UltraCompress takes a transformer at fp16/bf16 and produces a 5-bit pack you can verify against the original — not "1% PPL drift on WikiText," but a reconstruction the customer can re-derive byte-for-byte from the pack alone. The verifier reconstructs the original weights bit-identically; the SHA-256 manifest fails loudly if anything drifted. That's the honest definition of lossless we care about: an auditor can re-derive every weight from the pack alone, and the verification step is unambiguous pass/fail.

It exists because the bf16-equivalent quality bar matters in places where "good enough on MMLU" isn't enough — defense, FDA-regulated healthcare, SR 11-7 model validation, internal red-team eval at frontier labs. And as a side-effect of the streaming compression path, it lets us put a 405B-parameter model through a single 32 GB consumer GPU without renting an H100 cluster.

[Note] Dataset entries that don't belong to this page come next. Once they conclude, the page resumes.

-- ==== Sys2Proof/Machine/CollOps.lean ====
section
/-! DEFINITION. The collective engine (R315 to R318, R435 to R447): its ring, its messages, the reduction in fixed rank order, stragglers. -/

namespace Sys2Proof.Machine

/-- Result codes (R437). -/
def crOk : Nat := 0
def crBadEntry : Nat := 1
def crAddrRange : Nat := 2
def crAxis : Nat := 3
def crLinkLost : Nat := 4
def crRouteMissing : Nat := 5
def crPeerMismatch : Nat := 6
def crAborted : Nat := 7
def crTimeout : Nat := 8
def crPartition : Nat := 9

/-- Operations (R436). -/
def coAllReduce : Nat := 1
def coReduceScatter : Nat := 2
def coAllGather : Nat := 3
def coBroadcast : Nat := 4
def coReduce : Nat := 5
def coAllToAll : Nat := 6
def coSend : Nat := 7
def coRecv : Nat := 8
def coBarrier : Nat := 9

/-- Message types (R418). -/
def cmShare : Nat := 0x20
def cmGrant : Nat := 0x21
def cmAck : Nat := 0x22
def cmDone : Nat := 0x23
def cmSet : Nat := 0x24
def cmResult : Nat := 0x25
def cmAbort : Nat := 0x26
def cmBarrier : Nat := 0x27
def cmRts : Nat := 0x28
def cmCts : Nat := 0x29
def cmData : Nat := 0x2A

/-! ### Fields of an entry (R435) -/

/-- STEP of the collective. -/
def Coll.step (c : Coll) : Nat := leAt c.ent 0 4
/-- BUCKET. -/
def Coll.bucket (c : Coll) : Nat := leAt c.ent 4 2
/-- OP of an entry. -/
def ceOp (e : List Byte) : Nat := leAt e 6 1
/-- OP. -/
def Coll.op (c : Coll) : Nat := ceOp c.ent
/-- DTYPE. -/
def Coll.dtype (c : Coll) : Nat := leAt c.ent 7 1
/-- GRAD. -/
def Coll.grad (c : Coll) : Bool := bitAt (leAt c.ent 9 1) 0
/-- PEER. -/
def Coll.peer (c : Coll) : Nat := leAt c.ent 10 2
/-- COUNT. -/
def Coll.count (c : Coll) : Nat := leAt c.ent 12 4
/-- SRC and DST. -/
def Coll.src (c : Coll) : Word := BitVec.ofNat 64 (leAt c.ent 16 8)
def Coll.dst (c : Coll) : Word := BitVec.ofNat 64 (leAt c.ent 24 8)
/-- DIES. -/
def Coll.dies (c : Coll) : Nat := leAt c.ent 35 1
/-- Bytes of a unit of a DTYPE: an element, or 64 bytes. -/
def ceUnit (dtype : Nat) : Nat := if dtype = 0 then 64 else if dtype = 4 then 8 else 4
/-- Bytes of a unit of the collective. -/
def Coll.unit (c : Coll) : Nat := ceUnit c.dtype
/-- Whether the operation reduces. -/
def Coll.reduces (c : Coll) : Bool := c.op == coAllReduce || c.op == coReduceScatter || c.op == coReduce

/-- The collective engine of a partition. -/
def Mach.coll (m : Mach) (p : Nat) : CollSt := Tbl.get CollSt.init m.colls p
/-- The engine replaced, with INFLIGHT following it (R435). -/
def Mach.setColl (m : Mach) (p : Nat) (x : CollSt) : Mach :=
  ({ m with colls := Tbl.set CollSt.init m.colls p x }).setFld R.COL_CSTAT_INFLIGHT [p] (x.fifo.length + x.runs.length)
/-- A collective in flight. -/
def Mach.run (m : Mach) (p axis k : Nat) : Option Coll := (m.coll p).runs.find? (fun c => c.axis == axis && c.k == k)
/-- A collective in flight replaced. -/
def Mach.setRun (m : Mach) (p : Nat) (c : Coll) : Mach :=
  let x := m.coll p
  m.setColl p { x with runs := x.runs.map (fun d => if d.axis = c.axis ∧ d.k = c.k then c else d) }

/-- This partition's rank on an axis. -/
def Mach.axisRank (m : Mach) (p a : Nat) : Nat := m.fld R.COL_TAXIS_RANK [p, a]
/-- A link axis (R315). -/
def Mach.axisLinked (m : Mach) (p a : Nat) : Bool := m.fld R.COL_TAXIS_LINKS [p, a] != 0
/-- The module of a rank of a link axis (R436). -/
def Mach.member (m : Mach) (p a r : Nat) : Nat :=
  ofLe (m.loadAt p (mkAddr 1 (m.fld R.COL_CMEMBERS_BASE [p] * 64 + a * 8192 + 2 * r)) 2)

/-- The bounds of the share of an owner in elements (R438): for REDUCE the root owns every element. -/
def Mach.share (m : Mach) (p : Nat) (c : Coll) (o : Nat) : Nat × Nat :=
  if c.op = coReduce then (if o = c.peer then (0, c.count) else (0, 0))
  else
    let h := ceilDiv c.count (m.axisSize p c.axis)
    (min (o * h) c.count, min ((o + 1) * h) c.count)
/-- The owners with elements. -/
def Mach.collOwners (m : Mach) (p : Nat) (c : Coll) : List Nat :=
  (List.range (m.axisSize p c.axis)).filter (fun o => (m.share p c o).1 != (m.share p c o).2)

/-! ### The end of an entry -/

/-- Bytes of staging. -/
def Mach.stageSize (m : Mach) (p : Nat) : Nat := m.fld R.COL_CSTAGE_MIB [p] * 2 ^ 20
/-- The partition address of a byte of staging. -/
def Mach.stageAddr (m : Mach) (p off : Nat) : Word := mkAddr (m.fld R.COL_CSTAGE_SPACE [p]) (m.fld R.COL_CSTAGE_BASE [p] * 65536 + off)
/-- The bytes of units lo to hi at a partition address, and whether they are poisoned. -/
def Mach.collRead (m : Mach) (p : Nat) (w : Word) (unit lo hi : Nat) : List Byte × Bool :=
  match m.segs p none false (adPlus w (lo * unit)) ((hi - lo) * unit) with
  | some l => (m.readSegs l, m.segsPoisoned l)
  | none => (List.replicate ((hi - lo) * unit) 0, false)
/-- The entry completes with a code: RESULT written, TOKEN incremented on PANE, outside a member's slice in its saved context (R435, R498). -/
def Mach.collEnd (m : Mach) (p : Nat) (slot : Nat) (e : List Byte) (code : Nat) : Mach :=
  let m := m.storeAt p (mkAddr 1 (m.fld R.COL_CRING_BASE [p] * 64 + slot * 64 + 56)) (leBytes 4 code)
  if (m.conf.cfg.panes p).contains (leAt e 32 2) then m.signalPane p (leAt e 32 2) (leAt e 34 1) else m

/-- A collective in flight ends: late parts may still come to an owner under a deadline (R318). -/
def Mach.runEnd (m : Mach) (p : Nat) (c : Coll) (code : Nat) : Mach :=
  let x := m.coll p
  let late := c.parts.filter (fun q => !q.here)
  let lates := if c.verdict.isSome && !late.isEmpty then
                 x.lates ++ [{ axis := c.axis, k := c.k, bucket := c.bucket, step := c.step, ranks := late.map (fun q => q.rank),
                               len := (late.map (fun q => q.len)).foldl max 0,
                               got := late.foldl (fun t q => Tbl.set [] t q.rank (m.collRead p (m.stageAddr p q.off) 1 0 q.got).1) [] }] else x.lates
  let owed := (List.range (m.axisSize p c.axis)).filter (fun r => !c.dones.contains r)
  let due := if c.grad && c.axis == 0 && m.axisRank p 0 == 0 && c.verdict.isSome && !owed.isEmpty then
               x.dueDones ++ [{ axis := c.axis, k := c.k, bucket := c.bucket, step := c.step, ranks := owed, len := 0, got := [] }] else x.dueDones
  let m := m.setColl p { x with runs := x.runs.filter (fun d => !(d.axis == c.axis && d.k == c.k)), lates := lates, dueDones := due }
  m.collEnd p c.slot c.ent code

/-- The figures of a bucket over all owners, in ascending owner rank (R440). -/
def collFigures (m : Mach) (p : Nat) (c : Coll) : List (Nat × Nat × Nat) :=
  (m.bucketEntries p c.bucket).map (fun x =>
    let l := (List.range (m.axisSize p c.axis)).flatMap (fun o => c.figs.filter (fun f => f.owner == o && f.entry == x.2))
    (x.2, toF32 (l.foldl (fun a f => a.add (f32 f.gsq)) .zero), (l.map (fun f => f.nonfinite)).sum))

/-- The collective ends OK; a GRAD entry of the data axis ends its bucket (R295, R440), and poison is recorded once (R444). -/
def Mach.runOk (m : Mach) (p : Nat) (c : Coll) : Mach :=
  let m := if c.poisoned then m.place { ErrRec.mk0 sevDeferred p ecPoisonUsed (isl 8 0) c.k 0 with step := c.step } else m
  let m := if c.grad && c.axis == 0 then
             let n := match c.verdict with
               | some v => v.2.2
               | none => 1
             m.bucketEnd p c.step c.bucket n (collFigures m p c)
           else m
  m.runEnd p c crOk

/-! ### Staging (R438) -/

/-- The pieces of staging in use. -/
def CollSt.staged (x : CollSt) : List (Nat × Nat) :=
  x.runs.flatMap (fun c => c.parts.map (fun q => (q.off, q.len)))
/-- The lowest room for n bytes: at the start or at the end of a piece in use. -/
def CollSt.room (x : CollSt) (size n : Nat) : Option Nat :=
  ((0 :: x.staged.map (fun s => s.1 + s.2)).filter (fun o =>
    decide (o + n ≤ size) && x.staged.all (fun s => decide (o + n ≤ s.1 ∨ s.1 + s.2 ≤ o)))).min?

/-- A message of a collective from this rank. -/
def Mach.cmsg (m : Mach) (p : Nat) (c : Coll) (kind : Nat) (nums : List Nat) (bytes : List Byte) (ps : Bool) : CMsg :=
  { kind := kind, axis := c.axis, k := c.k, own := c.k, rank := m.axisRank p c.axis, nums := nums, bytes := bytes, poisoned := ps }

/-- Bytes written at unit lo of a partition address. -/
def Mach.collWrite (m : Mach) (p : Nat) (w : Word) (off : Nat) (bs : List Byte) (ps : Bool) : Mach :=
  match m.segs p none true (adPlus w off) bs.length with
  | some l => (chunksOf l bs ps).foldl (fun m c => m.putChunk c) m
  | none => m

/-- Grants of an owner: room in staging for the parts of each rank of its share, in ascending rank (R438). -/
def Mach.grantParts : List Nat → Mach → Nat → Coll → Mach × List (Nat × CMsg)
  | [], m, _, _ => (m, [])
  | r :: l, m, p, c =>
    let c := (m.run p c.axis c.k).getD c
    let me := m.axisRank p c.axis
    let s := m.share p c me
    let n := (s.2 - s.1) * c.unit
    if n = 0 ∨ r = me ∨ c.parts.any (fun q => q.rank == r) then Mach.grantParts l m p c
    else match (m.coll p).room (m.stageSize p) n with
      | none => (m, [])
      | some o =>
        let m := m.setRun p { c with parts := c.parts ++ [{ rank := r, off := o, len := n, got := 0, here := false, poisoned := false }] }
        let (m', msgs) := Mach.grantParts l m p c
        (m', (r, m.cmsg p c cmGrant [] [] false) :: msgs)
/-- Grants of every reduction in flight that this rank owns a share of and whose sum is still to come. -/
def Mach.grantAll (m : Mach) (p : Nat) : Mach × List (Nat × CMsg) :=
  (m.coll p).runs.foldl (fun (a : Mach × List (Nat × CMsg)) c =>
    if c.reduces && m.axisLinked p c.axis && c.verdict.isNone then
      let b := Mach.grantParts (List.range (m.axisSize p c.axis)) a.1 p c
      (b.1, a.2 ++ b.2)
    else a) (m, [])

/-! ### The reduction (R439, R440) -/

/-- op of R439 on one element's code. -/
def collOp (dtype a b : Nat) : Nat :=
  if dtype = 1 then toF32 ((f32 a).add (f32 b))
  else if dtype = 2 then toF32 ((f32 a).max (f32 b))
  else if dtype = 3 then toF32 ((f32 a).min (f32 b))
  else (a + b) % 2 ^ 64
/-- The sum over contributions, in their order. -/
def collSum (dtype : Nat) : List (List Nat) → List Nat
  | [] => []
  | c :: l => l.foldl (fun acc d => acc.zipWith (collOp dtype) d) c
/-- N / n applied with one rounding (R317). -/
def collScale (big n : Nat) (a : Nat) : Nat := toF32 (((f32 a).mulExact (Fp.ofNat big)).div (Fp.ofNat n))
/-- The elements of a byte string. -/
def collElems (dtype : Nat) (bs : List Byte) : List Nat :=
  (List.range (bs.length / ceUnit dtype)).map (fun i => leAt bs (i * ceUnit dtype) (ceUnit dtype))
/-- The byte string of elements. -/
def collBytes (dtype : Nat) (l : List Nat) : List Byte := l.flatMap (fun v => leBytes (ceUnit dtype) v)

/-- The figures of an owner over its share of a bucket's result (R440), which stands at each of some offsets: per update entry of the bucket, over the
elements of its G range. A share of REDUCE_SCATTER lies at the start of its owner's DST. -/
def Mach.shareFigs (m : Mach) (p : Nat) (c : Coll) (owner : Nat) (at' : List Nat) (vals : List Nat) : List CFig :=
  if !c.grad then [] else
  (m.bucketEntries p c.bucket).map (fun x =>
    let mine := at'.flatMap (fun a =>
      (vals.zipIdx.filter (fun (v : Nat × Nat) => decide (ueG x.1 ≤ a + 4 * v.2 ∧ a + 4 * v.2 < ueG x.1 + 4 * ueCount x.1))).map (fun v => f32 v.1))
    { owner := owner, entry := x.2, gsq := toF32 (rowSumSq mine), nonfinite := (mine.filter (fun f => !f.finite)).length })

/-- A contribution of a late rank is kept for the next step under FOLD, or discarded (R318). -/
def Mach.keepStale (m : Mach) (p bucket step rank : Nat) (bs : List Byte) (ps : Bool) : Mach :=
  let x := m.coll p
  if m.fld R.COL_TCTL_STRAGGLER [p] = 1 ∧ !x.overs.contains step then
    m.setColl p { x with stale := x.stale ++ [{ bucket := bucket, step := step, rank := rank, bytes := bs, poisoned := ps }] }
  else m

/-- An owner sums its share over the counted ranks in ascending rank, then over the stale contributions of the step before (R439,
R317, R318). What N / n makes of a u64 element the spec does not say: Config.collScale (log entry 92). -/
def Mach.sumShare (m : Mach) (p : Nat) (c : Coll) (counted stale : List Nat) (n : Nat) : Mach × List Nat × Bool :=
  let me := m.axisRank p c.axis
  let s := m.share p c me
  let x := m.coll p
  let own := m.collRead p c.src c.unit s.1 s.2
  let part (r : Nat) : List (List Byte × Bool) :=
    if r = me then [own]
    else (c.parts.filter (fun q => q.rank == r)).map (fun q => ((m.collRead p (m.stageAddr p q.off) 1 0 q.len).1, q.poisoned))
  let old := (stale.flatMap (fun r => x.stale.filter (fun t => t.bucket == c.bucket && t.step == stepSub c.step 1 && t.rank == r))).map
    (fun t => (t.bytes, t.poisoned))
  let all := (List.range (m.axisSize p c.axis)).flatMap (fun r => if counted.contains r then part r else []) ++ old
  let sum := collSum c.dtype (all.map (fun b => collElems c.dtype b.1))
  let big := m.axisSize p c.axis
  let sum := if c.grad && decide (n < big) then sum.map (if c.dtype = 4 then Config.collScale big n else collScale big n) else sum
  let m := if counted.contains me then m else m.keepStale p c.bucket c.step me own.1 own.2
  let late := c.parts.filter (fun q => q.here && !counted.contains q.rank)
  let m := late.foldl (fun m q => m.keepStale p c.bucket c.step q.rank (m.collRead p (m.stageAddr p q.off) 1 0 q.len).1 q.poisoned) m
  let y := m.coll p
  let m := m.setColl p { y with stale := y.stale.filter (fun t => !(c.grad && t.bucket == c.bucket && t.step == stepSub c.step 1)) }
  let c := { (m.run p c.axis c.k).getD c with parts := c.parts.filter (fun q => !q.here) }
  (m.setRun p c, sum, all.any (fun b => b.2))

/-! ### Progress and completion -/

/-- Ranks whose data this rank receives in place: ALL_GATHER, BROADCAST, ALL_TO_ALL (R443). -/
def Mach.collSources (m : Mach) (p : Nat) (c : Coll) : List Nat :=
  (List.range (m.axisSize p c.axis)).filter (fun r => r != m.axisRank p c.axis && (c.op != coBroadcast || r == c.peer))
/-- Ranks this rank sends its data to. -/
def Mach.collTargets (m : Mach) (p : Nat) (c : Coll) : List Nat :=
  (List.range (m.axisSize p c.axis)).filter (fun r => r != m.axisRank p c.axis && (c.op != coBroadcast || m.axisRank p c.axis == c.peer))
/-- Units of one block, and the offsets of the block from a rank in DST and of the block for a rank in SRC (R443). -/
def Mach.blockUnits (m : Mach) (p : Nat) (c : Coll) : Nat := if c.op = coAllToAll then c.count / m.axisSize p c.axis else c.count
def Mach.blockIn (m : Mach) (p : Nat) (c : Coll) (r : Nat) : Nat := if c.op = coBroadcast then 0 else r * m.blockUnits p c * c.unit
def Mach.blockOut (m : Mach) (p : Nat) (c : Coll) (r : Nat) : Nat := if c.op = coAllToAll then r * m.blockUnits p c * c.unit else 0

/-- Whether a collective has all it waits for. -/
def Mach.collComplete (m : Mach) (p : Nat) (c : Coll) : Bool :=
  if c.reduces then
    c.doneSent && c.verdict.isSome && ((c.op != coAllReduce && !c.grad) || (m.collOwners p c).all (fun o => c.results.contains o))
  else if c.op = coAllGather ∨ c.op = coBroadcast ∨ c.op = coAllToAll then
    (m.collSources p c).all (fun r => c.results.contains r) && (m.collTargets p c).all (fun r => c.acked.contains r)
  else false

We're a small company (Sipsa Labs, Inc.) shipping this in public while the patents are pending. Most days the lab notebook gets longer than the marketing site does. If you want to know what works, what doesn't, and what we tried this week that failed — read on.


Try it (3 commands)

pip install ultracompress==0.5.5 huggingface_hub[cli]
hf download SipsaLabs/qwen3-1.7b-base-uc-v3-bpw5 --local-dir ./pack
uc verify ./pack

Expected output (real, not aspirational — this is what the v0.5.5 verifier prints on a clean pull of the 1.7B-Base artifact):

uc_pack_version: 3  (LOSSLESS, self-contained)
codec_source:    trainer-persisted
n_layers:        28
bpw:             5
Spot-check SHA256:
  layer_000.uc:  f87f2aeb3996ab7d…
  layer_014.uc:  …
  layer_027.uc:  …
Layer 0: 7 quantized Linears + 4 extras
All 7 Linear reconstructions have correct shapes.
Bundled scaffold: embed_tokens, model.norm, lm_head present.
→ VERIFY: PASS — bit-identical reconstruction guaranteed.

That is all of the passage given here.